* Activity
From the line containing "def Obligations.LoadRegisters : Prop" down to the line containing "KeepsAllBut (fun p => (∃" in the records below, reproduce every line exactly, ends included, and omit all others.
**** Material for the task ****
/-- The return pops the stack into `pc`; with an empty stack it raises `EmptyStackReturn` (R101). That raising is a
next state with the cause in the latch is the spec's decision D18 with the model's choice (log 13). -/
def Obligations.ReturnPopsTheStack : Prop :=
  encode .ret = 0x00EE ∧
  (∀ (s : State) (e : Word) (rest : List Word), s.stack = e :: rest →
    ∃ t, exec .ret s = .next t ∧ t.pc = e ∧ t.stack = rest ∧ KeepsAllBut (parts [.pc, .stack]) s t) ∧
  ∀ s : State, s.stack = [] → ∃ t, exec .ret s = .next t ∧ t.fault = some .emptyStackReturn

/-- R102: the jump. -/
def Obligations.JumpSetsPc : Prop :=
  ∀ (nnn : Addr12) (s : State), encode (.jp nnn) = 0x1000 ||| nnn.zeroExtend 16 ∧
    ∃ t, exec (.jp nnn) s = .next t ∧ t.pc.toNat = nnn.toNat ∧ KeepsAllBut (parts [.pc]) s t

/-- The call pushes the incremented `pc` and jumps, unless the stack holds `STACK_DEPTH` entries; the bound is the
spec's parameter (decision D9, log 18). -/
def Obligations.CallPushesReturnAddress : Prop :=
  ∀ (nnn : Addr12) (s : State), s.params.stackDepth ≠ some s.depth →
    ∃ t, exec (.call nnn) s = .next t ∧ t.stack = s.pc :: s.stack ∧ t.pc.toNat = nnn.toNat ∧
      KeepsAllBut (parts [.pc, .stack]) s t

/-- A return on the stack a call left goes to the instruction after the call and restores the stack. The bound is the
spec's parameter (decision D9, log 18). -/
def Obligations.CallReturnRoundTrip : Prop :=
  ∀ (nnn : Addr12) (s t u : State), s.params.stackDepth ≠ some s.depth → exec (.call nnn) s = .next t →
    u.stack = t.stack → ∃ w, exec .ret u = .next w ∧ w.pc = s.pc ∧ w.stack = s.stack

/-- R104, R105: the skips that compare a register with a literal. -/
def Obligations.LiteralSkips : Prop :=
  ∀ (x : Reg) (nn : Byte) (s : State),
    (encode (.seImm x nn) = 0x3000 ||| (BitVec.ofNat 16 x.val <<< 8) ||| nn.zeroExtend 16 ∧
      ∃ t, exec (.seImm x nn) s = .next t ∧ t.pc = (if s.reg x = nn then s.pc + 2 else s.pc) ∧
        KeepsAllBut (parts [.pc]) s t) ∧
    (encode (.sneImm x nn) = 0x4000 ||| (BitVec.ofNat 16 x.val <<< 8) ||| nn.zeroExtend 16 ∧
      ∃ t, exec (.sneImm x nn) s = .next t ∧ t.pc = (if s.reg x = nn then s.pc else s.pc + 2) ∧
        KeepsAllBut (parts [.pc]) s t)

/-- R106, R107: the skips that compare two registers. -/
def Obligations.RegisterSkips : Prop :=
  ∀ (x y : Reg) (s : State),
    (encode (.seReg x y) = 0x5000 ||| (BitVec.ofNat 16 x.val <<< 8) ||| (BitVec.ofNat 16 y.val <<< 4) ∧
      ∃ t, exec (.seReg x y) s = .next t ∧ t.pc = (if s.reg x = s.reg y then s.pc + 2 else s.pc) ∧
        KeepsAllBut (parts [.pc]) s t) ∧
    (encode (.sneReg x y) = 0x9000 ||| (BitVec.ofNat 16 x.val <<< 8) ||| (BitVec.ofNat 16 y.val <<< 4) ∧
      ∃ t, exec (.sneReg x y) s = .next t ∧ t.pc = (if s.reg x = s.reg y then s.pc else s.pc + 2) ∧
        KeepsAllBut (parts [.pc]) s t)

/-- bnnn jumps to the exact, unmasked sum of `nnn` and `v[0]` (quirk on) or `v[x]`, `x = nnn[11:8]` (quirk off). That
it is not masked is the spec's decision D8 (log 17). -/
def Obligations.JumpWithOffset : Prop :=
  ∀ (nnn : Addr12) (x : Reg) (s : State), x.val = nnn.toNat / 256 →
    ∃ t, exec (.jpV0 nnn) s = .next t ∧
      t.pc.toNat = nnn.toNat + (if s.q then (s.reg 0).toNat else (s.reg x).toNat) ∧ KeepsAllBut (parts [.pc]) s t

/-- 00EE with an empty stack, and 2nnn at the bound `STACK_DEPTH` (decision D9, log 18), take their fault; what stays
of the state is decision D18 (log 13). -/
def Obligations.StackFaults : Prop :=
  ∀ (s : State) (nnn : Addr12),
    (s.stack = [] → TakesFault .ret s .emptyStackReturn) ∧
    (s.params.stackDepth = some s.stack.length → TakesFault (.call nnn) s .stackOverflow)

/-! ## Register loads and arithmetic (42_alu.md) -/

/-- R110, R111, R112: load literal, add literal modulo 256 with no flag, copy register. -/
def Obligations.RegisterLoads : Prop :=
  ∀ (x y : Reg) (nn : Byte) (s : State),
    (encode (.ldImm x nn) = 0x6000 ||| (BitVec.ofNat 16 x.val <<< 8) ||| nn.zeroExtend 16 ∧
      ∃ t, exec (.ldImm x nn) s = .next t ∧ t.reg x = nn ∧ KeepsAllBut (parts [.reg x]) s t) ∧
    (encode (.addImm x nn) = 0x7000 ||| (BitVec.ofNat 16 x.val <<< 8) ||| nn.zeroExtend 16 ∧
      ∃ t, exec (.addImm x nn) s = .next t ∧ (t.reg x).toNat = ((s.reg x).toNat + nn.toNat) % 256 ∧
        KeepsAllBut (parts [.reg x]) s t) ∧
    (encode (.ldReg x y) = 0x8000 ||| (BitVec.ofNat 16 x.val <<< 8) ||| (BitVec.ofNat 16 y.val <<< 4) ∧
      ∃ t, exec (.ldReg x y) s = .next t ∧ t.reg x = s.reg y ∧ KeepsAllBut (parts [.reg x]) s t)

/-- R114, R115, R116: or, and, exclusive or, bit by bit; `v[15]` is no flag of theirs. -/
def Obligations.LogicInstructions : Prop :=
  ∀ (x y : Reg) (s : State),
    (encode (.orReg x y) = 0x8001 ||| (BitVec.ofNat 16 x.val <<< 8) ||| (BitVec.ofNat 16 y.val <<< 4) ∧
      ∃ t, exec (.orReg x y) s = .next t ∧
        (∀ k, k < 8 → (t.reg x).getLsbD k = ((s.reg x).getLsbD k || (s.reg y).getLsbD k)) ∧
        KeepsAllBut (parts [.reg x]) s t) ∧
    (encode (.andReg x y) = 0x8002 ||| (BitVec.ofNat 16 x.val <<< 8) ||| (BitVec.ofNat 16 y.val <<< 4) ∧
      ∃ t, exec (.andReg x y) s = .next t ∧
        (∀ k, k < 8 → (t.reg x).getLsbD k = ((s.reg x).getLsbD k && (s.reg y).getLsbD k)) ∧
        KeepsAllBut (parts [.reg x]) s t) ∧
    (encode (.xorReg x y) = 0x8003 ||| (BitVec.ofNat 16 x.val <<< 8) ||| (BitVec.ofNat 16 y.val <<< 4) ∧
      ∃ t, exec (.xorReg x y) s = .next t ∧
        (∀ k, k < 8 → (t.reg x).getLsbD k = ((s.reg x).getLsbD k ^^ (s.reg y).getLsbD k)) ∧
        KeepsAllBut (parts [.reg x]) s t)

/-- 8xy4: add with carry flag, both operands those of before (R117). That the flag is written last, so that with `x =
15` it is what stays, is the spec's decision D11 (log 19). -/
def Obligations.AddSetsCarry : Prop :=
  ∀ (x y : Reg) (s : State),
    encode (.addReg x y) = 0x8004 ||| (BitVec.ofNat 16 x.val <<< 8) ||| (BitVec.ofNat 16 y.val <<< 4) ∧
    ∃ t, exec (.addReg x y) s = .next t ∧
      (x ≠ 15 → (t.reg x).toNat = ((s.reg x).toNat + (s.reg y).toNat) % 256) ∧
      t.reg 15 = (if 255 < (s.reg x).toNat + (s.reg y).toNat then 1 else 0) ∧
      KeepsAllBut (parts [.reg x, .reg 15]) s t

/-- 8xy5 and 8xy7: the difference modulo 256 and the flag 1 exactly when there is no borrow. The wrap is the spec's
inference in R118; that the flag is written last is its decision D11 (log 19). -/
def Obligations.SubtractSetsNoBorrow : Prop :=
  ∀ (x y : Reg) (s : State),
    (∃ t, exec (.subReg x y) s = .next t ∧
      (x ≠ 15 → (t.reg x).toNat = (if (s.reg y).toNat ≤ (s.reg x).toNat then (s.reg x).toNat - (s.reg y).toNat
        else (s.reg x).toNat + 256 - (s.reg y).toNat)) ∧
      t.reg 15 = (if (s.reg y).toNat ≤ (s.reg x).toNat then 1 else 0) ∧
      KeepsAllBut (parts [.reg x, .reg 15]) s t) ∧
    (∃ t, exec (.subnReg x y) s = .next t ∧
      (x ≠ 15 → (t.reg x).toNat = (if (s.reg x).toNat ≤ (s.reg y).toNat then (s.reg y).toNat - (s.reg x).toNat
        else (s.reg y).toNat + 256 - (s.reg x).toNat)) ∧
      t.reg 15 = (if (s.reg x).toNat ≤ (s.reg y).toNat then 1 else 0) ∧
      KeepsAllBut (parts [.reg x, .reg 15]) s t)

/-- 8xy6 and 8xyE shift `v[y]` when `Q` equals `SHIFT_COPY_POLARITY` and `v[x]` otherwise, by one, the flag being the
bit shifted out. The polarity is a parameter, its default the spec's decision D10 (log 12); the flag last is D11 (log
19). -/
def Obligations.ShiftsFollowThePolarity : Prop :=
  ∀ (x y : Reg) (s : State) (b : Nat),
    b = (if s.q = s.params.shiftCopyPolarity then (s.reg y).toNat else (s.reg x).toNat) →
    (∃ t, exec (.shr x y) s = .next t ∧ (x ≠ 15 → (t.reg x).toNat = b / 2) ∧
      t.reg 15 = (if b % 2 = 1 then 1 else 0) ∧ KeepsAllBut (parts [.reg x, .reg 15]) s t) ∧
    (∃ t, exec (.shl x y) s = .next t ∧ (x ≠ 15 → (t.reg x).toNat = b * 2 % 256) ∧
      t.reg 15 = (if 128 ≤ b then 1 else 0) ∧ KeepsAllBut (parts [.reg x, .reg 15]) s t)

/-- Whoever changes `v[15]` either is one of its six flag writers or names it through `x`, and a flag writer that does
not fault leaves 0 or 1 there. That the flag stays with `x = 15` is the spec's decision D11 (log 19). -/
def Obligations.FlagRegisterWriters : Prop :=
  ∀ (i : Instr) (s t : State), exec i s = .next t →
    (t.reg 15 ≠ s.reg 15 → i.writesFlag = true ∨ i.namesDest 15 = true) ∧
    (i.writesFlag = true → t.fault = none → t.reg 15 = 0 ∨ t.reg 15 = 1)

/-! ## Index register and memory (43_index_and_memory.md) -/

/-- R131: load index. -/
def Obligations.LoadIndexLiteral : Prop :=
  ∀ (nnn : Addr12) (s : State), encode (.ldI nnn) = 0xA000 ||| nnn.zeroExtend 16 ∧
    ∃ t, exec (.ldI nnn) s = .next t ∧ t.i.toNat = nnn.toNat ∧ KeepsAllBut (parts [.index]) s t

/-- R133: the glyph address of the low nibble. -/
def Obligations.LocateGlyph : Prop :=
  ∀ (x : Reg) (s : State), encode (.ldF x) = 0xF029 ||| (BitVec.ofNat 16 x.val <<< 8) ∧
    ∃ t, exec (.ldF x) s = .next t ∧ t.i.toNat = (s.reg x).toNat % 16 * 5 + 0x50 ∧
      KeepsAllBut (parts [.index]) s t

/-- fx1E adds exactly, without mask or flag, and faults where the sum does not fit the register; the 16 bits and the
fault are the spec's decision D7 (log 16), the latched next state and what stays of the state decision D18 (log 13).
-/
def Obligations.AddToIndex : Prop :=
  ∀ (x : Reg) (s : State),
    (s.i.toNat + (s.reg x).toNat ≤ 0xFFFF →
      ∃ t, exec (.addI x) s = .next t ∧ t.i.toNat = s.i.toNat + (s.reg x).toNat ∧
        KeepsAllBut (parts [.index]) s t) ∧
    (0xFFFF < s.i.toNat + (s.reg x).toNat →
      TakesFault (.addI x) s (.indexOverflow (s.i.toNat + (s.reg x).toNat)))

/-- fx33 stores the three decimal digits at `i`, `i + 1`, `i + 2`, and no other byte. The form of memory is the
model's (log 27). -/
def Obligations.StoreDecimalDigits : Prop :=
  ∀ (x : Reg) (s : State), s.mem.wf = true → s.i.toNat + 2 ≤ 4095 →
    ∃ t, exec (.ldB x) s = .next t ∧
      (t.mem.read s.i.toNat).toNat = (s.reg x).toNat / 100 ∧
      (t.mem.read (s.i.toNat + 1)).toNat = (s.reg x).toNat / 10 % 10 ∧
      (t.mem.read (s.i.toNat + 2)).toNat = (s.reg x).toNat % 10 ∧
      KeepsAllBut (bytesFrom s.i.toNat 3) s t

/-- fx55 stores `v[0]` to `v[x]` at `i` to `i + x`, and no other byte; with the quirk on `i` ends at `i + x + 1`. The
form of memory is the model's (log 27). -/
def Obligations.StoreRegisters : Prop :=
  ∀ (x : Reg) (s : State), s.mem.wf = true → s.i.toNat + x.val ≤ 4095 →
    ∃ t, exec (.storeRegs x) s = .next t ∧
      (∀ k : Reg, k ≤ x → t.mem.read (s.i.toNat + k.val) = s.reg k) ∧
      t.i.toNat = (if s.q then s.i.toNat + x.val + 1 else s.i.toNat) ∧
      KeepsAllBut (fun p => bytesFrom s.i.toNat (x.val + 1) p ∨ p = .index) s t

/-- fx65 loads `v[0]` to `v[x]` from `i` to `i + x`; with the quirk on `i` ends at `i + x + 1`. No byte of memory, and
no register above `x`, changes. -/
def Obligations.LoadRegisters : Prop :=
  ∀ (x : Reg) (s : State), s.i.toNat + x.val ≤ 4095 →
    ∃ t, exec (.loadRegs x) s = .next t ∧
      (∀ k : Reg, k ≤ x → t.reg k = s.mem.read (s.i.toNat + k.val)) ∧
      t.i.toNat = (if s.q then s.i.toNat + x.val + 1 else s.i.toNat) ∧
      KeepsAllBut (fun p => (∃ k : Reg, k ≤ x ∧ p = .reg k) ∨ p = .index) s t

/-- fx33, fx55, fx65 and dxyn take a memory fault, with the lowest address outside memory and the kind, exactly when a
byte of the access is outside: the spec's decision D5 (log 14), and D12 for the rows of dxyn (log 20); the latched
next state and what stays of the state are decision D18 (log 13). -/
def Obligations.DataAccessFaults : Prop :=
  ∀ (x y : Reg) (n : RowCount) (s : State),
    (4095 < s.i.toNat + 2 → TakesFault (.ldB x) s (.memoryFault (max s.i.toNat 4096) .write)) ∧
    (4095 < s.i.toNat + x.val → TakesFault (.storeRegs x) s (.memoryFault (max s.i.toNat 4096) .write)) ∧
    (4095 < s.i.toNat + x.val → TakesFault (.loadRegs x) s (.memoryFault (max s.i.toNat 4096) .read)) ∧
    (¬ SpriteInMemory y n s → TakesFault (.drw x y n) s (.memoryFault (max s.i.toNat 4096) .read))

/-- Registers stored by fx55 are what fx65 loads back from the same place, whatever the registers hold by then. The
form of memory is the model's (log 27). -/
def Obligations.StoreThenLoadRegisters : Prop :=
  ∀ (x k : Reg) (s t u : State), s.mem.wf = true → s.i.toNat + x.val ≤ 4095 → k ≤ x →
    exec (.storeRegs x) s = .next t → u.mem = t.mem → u.i = s.i →
    ∃ w, exec (.loadRegs x) u = .next w ∧ w.reg k = s.reg k

/-- Bytes stored by fx55 are fetched by the very next STEP that goes there: code can be modified with nothing between.
The form of memory is the model's (log 27). -/
def Obligations.StoredCodeIsFetched : Prop :=
  ∀ (x k : Reg) (s t u : State) (k' : Reg), s.mem.wf = true → s.i.toNat + x.val ≤ 4095 → k'.val = k.val + 1 → k' ≤ x →
    exec (.storeRegs x) s = .next t → u.mem = t.mem → u.pc.toNat = s.i.toNat + k.val → u.oddPcFaults = false →
    u.fetch = .ok (s.reg k ++ s.reg k')

/-- Only fx33 and fx55 write memory (R51), and only annn, fx1E, fx29, fx55 and fx65 write `i` (R24). -/
def Obligations.MemoryAndIndexWriters : Prop :=
  ∀ (i : Instr) (s t : State), exec i s = .next t →
    ((∀ x, i ≠ .ldB x) → (∀ x, i ≠ .storeRegs x) → t.mem = s.mem) ∧
    ((∀ a, i ≠ .ldI a) → (∀ x, i ≠ .addI x) → (∀ x, i ≠ .ldF x) → (∀ x, i ≠ .storeRegs x) → (∀ x, i ≠ .loadRegs x) →
      t.i = s.i)

/-! ## Display (44_display.md) -/

/-- Clear screen turns every cell off and changes nothing else (R141). That it leaves `CHANGED` at 0 is the spec's
decision D25 (log 24). -/
def Obligations.ClearScreen : Prop :=
  encode .cls = 0x00E0 ∧
  ∀ s : State, ∃ t, exec .cls s = .next t ∧ (∀ c, t.fb.isOn c = false) ∧
    KeepsAllBut (fun p => ∃ c, p = .cell c) s t

/-- dxyn XORs exactly the cells under a set, drawn bit; `v[15]` is 1 exactly when one of them was on; `CHANGED` is 1;
every other cell, register and byte stays. The cells are the spec's D2 in the model's form (log 6), the bit order is
D3 (log 8), the operand order and the rows D12 (log 20), `CHANGED` D25 (log 24). -/
def Obligations.DrawXorsTheSprite : Prop :=
  ∀ (x y : Reg) (n : RowCount) (s : State), s.fb.wf s.params = true → SpriteInMemory y n s →
    ∃ t, exec (.drw x y n) s = .next t ∧
      (∀ cx cy, cx < s.params.width → cy < s.params.height →
        t.fb.isOn (cy * s.params.width + cx) =
          (s.fb.isOn (cy * s.params.width + cx) ^^ SpriteCovers x y n s cx cy)) ∧
      (t.reg 15 = 1 ↔ ∃ cx cy, SpriteCovers x y n s cx cy = true ∧ s.fb.isOn (cy * s.params.width + cx) = true) ∧
      (t.reg 15 = 0 ∨ t.reg 15 = 1) ∧
      t.changed = some true ∧
      KeepsAllBut (fun p => p = .reg 15 ∨ p = .changed ∨
        ∃ cx cy, p = .cell (cy * s.params.width + cx) ∧ SpriteCovers x y n s cx cy = true) s t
****
* Response box
def Obligations.LoadRegisters : Prop :=
  ∀ (x : Reg) (s : State), s.i.toNat + x.val ≤ 4095 →
    ∃ t, exec (.loadRegs x) s = .next t ∧
      (∀ k : Reg, k ≤ x → t.reg k = s.mem.read (s.i.toNat + k.val)) ∧
      t.i.toNat = (if s.q then s.i.toNat + x.val + 1 else s.i.toNat) ∧
      KeepsAllBut (fun p => (∃ k : Reg, k ≤ x ∧ p = .reg k) ∨ p = .index) s t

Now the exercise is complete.